++++ DATA FOR THIS TASK ++++
section
variable (m : BlockMode) (d : Direction) (b : Block) (s : State)
@[simp] theorem putTransform_ctrlMode : (putTransform m d b s).ctrlMode = s.ctrlMode := rfl
@[simp] theorem putTransform_ctrlDir : (putTransform m d b s).ctrlDir = s.ctrlDir := rfl
@[simp] theorem putTransform_ctrlKsz : (putTransform m d b s).ctrlKsz = s.ctrlKsz := rfl
@[simp] theorem putTransform_ctrlIe : (putTransform m d b s).ctrlIe = s.ctrlIe := rfl
@[simp] theorem putTransform_busy : (putTransform m d b s).busy = s.busy := rfl
@[simp] theorem putTransform_ksValid : (putTransform m d b s).ksValid = s.ksValid := rfl
@[simp] theorem putTransform_modeValid : (putTransform m d b s).modeValid = true := rfl
@[simp] theorem putTransform_ovr : (putTransform m d b s).ovr = s.ovr := rfl
@[simp] theorem putTransform_doneFlag : (putTransform m d b s).doneFlag = s.doneFlag := rfl
@[simp] theorem putTransform_err : (putTransform m d b s).err = s.err := rfl
@[simp] theorem putTransform_outLen : (putTransform m d b s).outLen = s.outLen := rfl
@[simp] theorem putTransform_keyLen : (putTransform m d b s).keyLen = s.keyLen := rfl
@[simp] theorem putTransform_ivLen : (putTransform m d b s).ivLen = s.ivLen := rfl
@[simp] theorem putTransform_gfA : (putTransform m d b s).gfA = s.gfA := rfl
@[simp] theorem putTransform_gfB : (putTransform m d b s).gfB = s.gfB := rfl
@[simp] theorem putTransform_gfRes : (putTransform m d b s).gfRes = s.gfRes := rfl
@[simp] theorem putTransform_nk : (putTransform m d b s).nk = s.nk := rfl
@[simp] theorem putTransform_nr : (putTransform m d b s).nr = s.nr := rfl
@[simp] theorem putTransform_modeR : (putTransform m d b s).modeR = m := rfl
@[simp] theorem putTransform_dirR : (putTransform m d b s).dirR = d := rfl
@[simp] theorem putTransform_key : (putTransform m d b s).key = s.key := rfl
@[simp] theorem putTransform_iv : (putTransform m d b s).iv = s.iv := rfl
@[simp] theorem putTransform_fb : (putTransform m d b s).fb = b := rfl
@[simp] theorem putTransform_stateReg : (putTransform m d b s).stateReg = s.stateReg := rfl
@[simp] theorem putTransform_din : (putTransform m d b s).din = s.din := rfl
@[simp] theorem putTransform_dout : (putTransform m d b s).dout = s.dout := rfl
@[simp] theorem putTransform_ks : (putTransform m d b s).ks = s.ks := rfl
@[simp] theorem putTransform_pend : (putTransform m d b s).pend = s.pend := rfl
@[simp] theorem putTransform_delay : (putTransform m d b s).delay = s.delay := rfl
@[simp] theorem putTransform_host : (putTransform m d b s).host = s.host := rfl
@[simp] theorem putTransform_response : (putTransform m d b s).response = s.response := rfl
@[simp] theorem putTransform_draws : (putTransform m d b s).draws = s.draws := rfl
end

section
variable (d : Block) (n : Nat) (b : Block) (s : State)
@[simp] theorem putOutput_ctrlMode : (putOutput d n b s).ctrlMode = s.ctrlMode := rfl
@[simp] theorem putOutput_ctrlDir : (putOutput d n b s).ctrlDir = s.ctrlDir := rfl
@[simp] theorem putOutput_ctrlKsz : (putOutput d n b s).ctrlKsz = s.ctrlKsz := rfl
@[simp] theorem putOutput_ctrlIe : (putOutput d n b s).ctrlIe = s.ctrlIe := rfl
@[simp] theorem putOutput_busy : (putOutput d n b s).busy = s.busy := rfl
@[simp] theorem putOutput_ksValid : (putOutput d n b s).ksValid = s.ksValid := rfl
@[simp] theorem putOutput_modeValid : (putOutput d n b s).modeValid = s.modeValid := rfl
@[simp] theorem putOutput_ovr : (putOutput d n b s).ovr = s.ovr := rfl
@[simp] theorem putOutput_doneFlag : (putOutput d n b s).doneFlag = s.doneFlag := rfl
@[simp] theorem putOutput_err : (putOutput d n b s).err = s.err := rfl
@[simp] theorem putOutput_outLen : (putOutput d n b s).outLen = BitVec.ofNat 5 n := rfl
@[simp] theorem putOutput_keyLen : (putOutput d n b s).keyLen = s.keyLen := rfl
@[simp] theorem putOutput_ivLen : (putOutput d n b s).ivLen = s.ivLen := rfl
@[simp] theorem putOutput_gfA : (putOutput d n b s).gfA = s.gfA := rfl
@[simp] theorem putOutput_gfB : (putOutput d n b s).gfB = s.gfB := rfl
@[simp] theorem putOutput_gfRes : (putOutput d n b s).gfRes = s.gfRes := rfl
@[simp] theorem putOutput_nk : (putOutput d n b s).nk = s.nk := rfl
@[simp] theorem putOutput_nr : (putOutput d n b s).nr = s.nr := rfl
@[simp] theorem putOutput_modeR : (putOutput d n b s).modeR = s.modeR := rfl
@[simp] theorem putOutput_dirR : (putOutput d n b s).dirR = s.dirR := rfl
@[simp] theorem putOutput_key : (putOutput d n b s).key = s.key := rfl
@[simp] theorem putOutput_iv : (putOutput d n b s).iv = s.iv := rfl
@[simp] theorem putOutput_fb : (putOutput d n b s).fb = b := rfl
@[simp] theorem putOutput_stateReg : (putOutput d n b s).stateReg = s.stateReg := rfl
@[simp] theorem putOutput_din : (putOutput d n b s).din = s.din := rfl
@[simp] theorem putOutput_dout : (putOutput d n b s).dout = d := rfl
@[simp] theorem putOutput_ks : (putOutput d n b s).ks = s.ks := rfl
@[simp] theorem putOutput_pend : (putOutput d n b s).pend = s.pend := rfl
@[simp] theorem putOutput_delay : (putOutput d n b s).delay = s.delay := rfl
@[simp] theorem putOutput_host : (putOutput d n b s).host = s.host := rfl
@[simp] theorem putOutput_response : (putOutput d n b s).response = s.response := rfl
@[simp] theorem putOutput_draws : (putOutput d n b s).draws = s.draws := rfl
end
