-- ==== Sys2Proof/Tests/Slice0.lean ====
section
/-!
SUPPORT. Tests of one step each, their expected values from 95_test_vectors.md, and for each statement with
hypotheses the witnesses that meet them.
-/
namespace Sys2Proof.Tests

open Sys2Proof.Machine

-- One theorem after another: elaborated side by side, the kernel evaluations below run out of thread stacks.
set_option Elab.async false

/-! ### Helpers -/

/-- A byte string as the spec writes it, byte 0 first. -/
def hexBlock (v : BitVec 128) : Block := blockOfBytes fun k => v.extractLsb' (8 * (15 - k)) 8

/-- The App. B key in KEY0-KEY3. -/
def appBKey : Vector Col 8 :=
  #v[⟨0x2b, 0x7e, 0x15, 0x16⟩, ⟨0x28, 0xae, 0xd2, 0xa6⟩, ⟨0xab, 0xf7, 0x15, 0x88⟩, ⟨0x09, 0xcf, 0x4f, 0x3c⟩,
    Col.zero, Col.zero, Col.zero, Col.zero]

/-- The 256-bit key of Program 6. -/
def programSixKey : Vector Col 8 :=
  Vector.ofFn fun i => colOfFn fun j => BitVec.ofNat 8 (4 * i.val + j.val)

/-- After reset, with the App. B key and its length written. -/
def withKey : State := { State.reset with key := appBKey, keyLen := 16 }

/-- After reset, with an expanded App. B schedule. -/
def withSchedule : State :=
  { withKey with ks := keySchedule 0 appBKey, nk := 4, nr := 10, ksValid := true }

/-- With a transform instance on that schedule. -/
def ready (mode : BlockMode) (dir : Direction) : State :=
  { withSchedule with modeR := mode, dirR := dir, modeValid := true }

/-- With a command in flight that takes `d` more slots, and the host's events. -/
def busyWith (d : Nat) (events : List HostEvent) : State :=
  { State.reset with busy := true, delay := d, host := events }

/-- With nothing in flight and the host's events. -/
def idleWith (events : List HostEvent) : State := { State.reset with host := events }

/-- The state after one step. -/
def after (s : State) : Option State :=
  match step s with
  | .next t => some t
  | .fault _ => none
  | .refused _ => none

/-- The state after the command word `w` has run. -/
def runWord (s : State) (w : Nat) : Option State := after (s.withFetchWord 32 w)

/-- STATE after the command word `w` has run on the STATE `b`. -/
def stateAfter (s : State) (w : Nat) (b : Block) : Option Block :=
  (runWord { s with stateReg := b } w).map (·.stateReg)

/-- STATUS after the command word `w`. -/
def statusAfter (s : State) (w : Nat) : Option Word := (runWord s w).map (readReg · .status)

/-- GF_RES after the command word `w` on the operands `a` and `b`. -/
def gfAfter (a b : Byte) (w : Nat) : Option Word :=
  (runWord { State.reset with gfA := a, gfB := b } w).map (readReg · .gfRes)

/-- DOUT, FB and OUT_LEN after the command word `w` on the input block `x`. -/
def outputAfter (s : State) (w : Nat) (x : Block) : Option (Block × Block × BitVec 5) :=
  (runWord { s with din := x } w).map fun t => (t.dout, t.fb, t.outLen)

/-! ### Well-formedness (R110): each check refuses an ill-formed term -/

theorem test_wf_round_index_16 : (Instr.addRoundKey 16).roundFits = false := by decide
theorem test_wf_enc_round_16 : (Instr.encRound 16).wellFormed = false := by decide
theorem test_wf_dec_round_16 : (Instr.decRound 16).wellFormed = false := by decide
theorem test_wf_count_32 : (Instr.finalize 32).countFits = false ∧ (Instr.finalize 32).wellFormed = false := by decide
theorem test_wf_largest_fields : (Instr.decRound 15).wellFormed = true ∧ (Instr.finalize 31).wellFormed = true := by
  decide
++++
Which lines in the data above hold the string "gfRes"? Show each one.

— TASK SOLUTION —
@[simp] theorem putTransform_gfRes : (putTransform m d b s).gfRes = s.gfRes := rfl
@[simp] theorem putOutput_gfRes : (putOutput d n b s).gfRes = s.gfRes := rfl
  (runWord { State.reset with gfA := a, gfB := b } w).map (readReg · .gfRes)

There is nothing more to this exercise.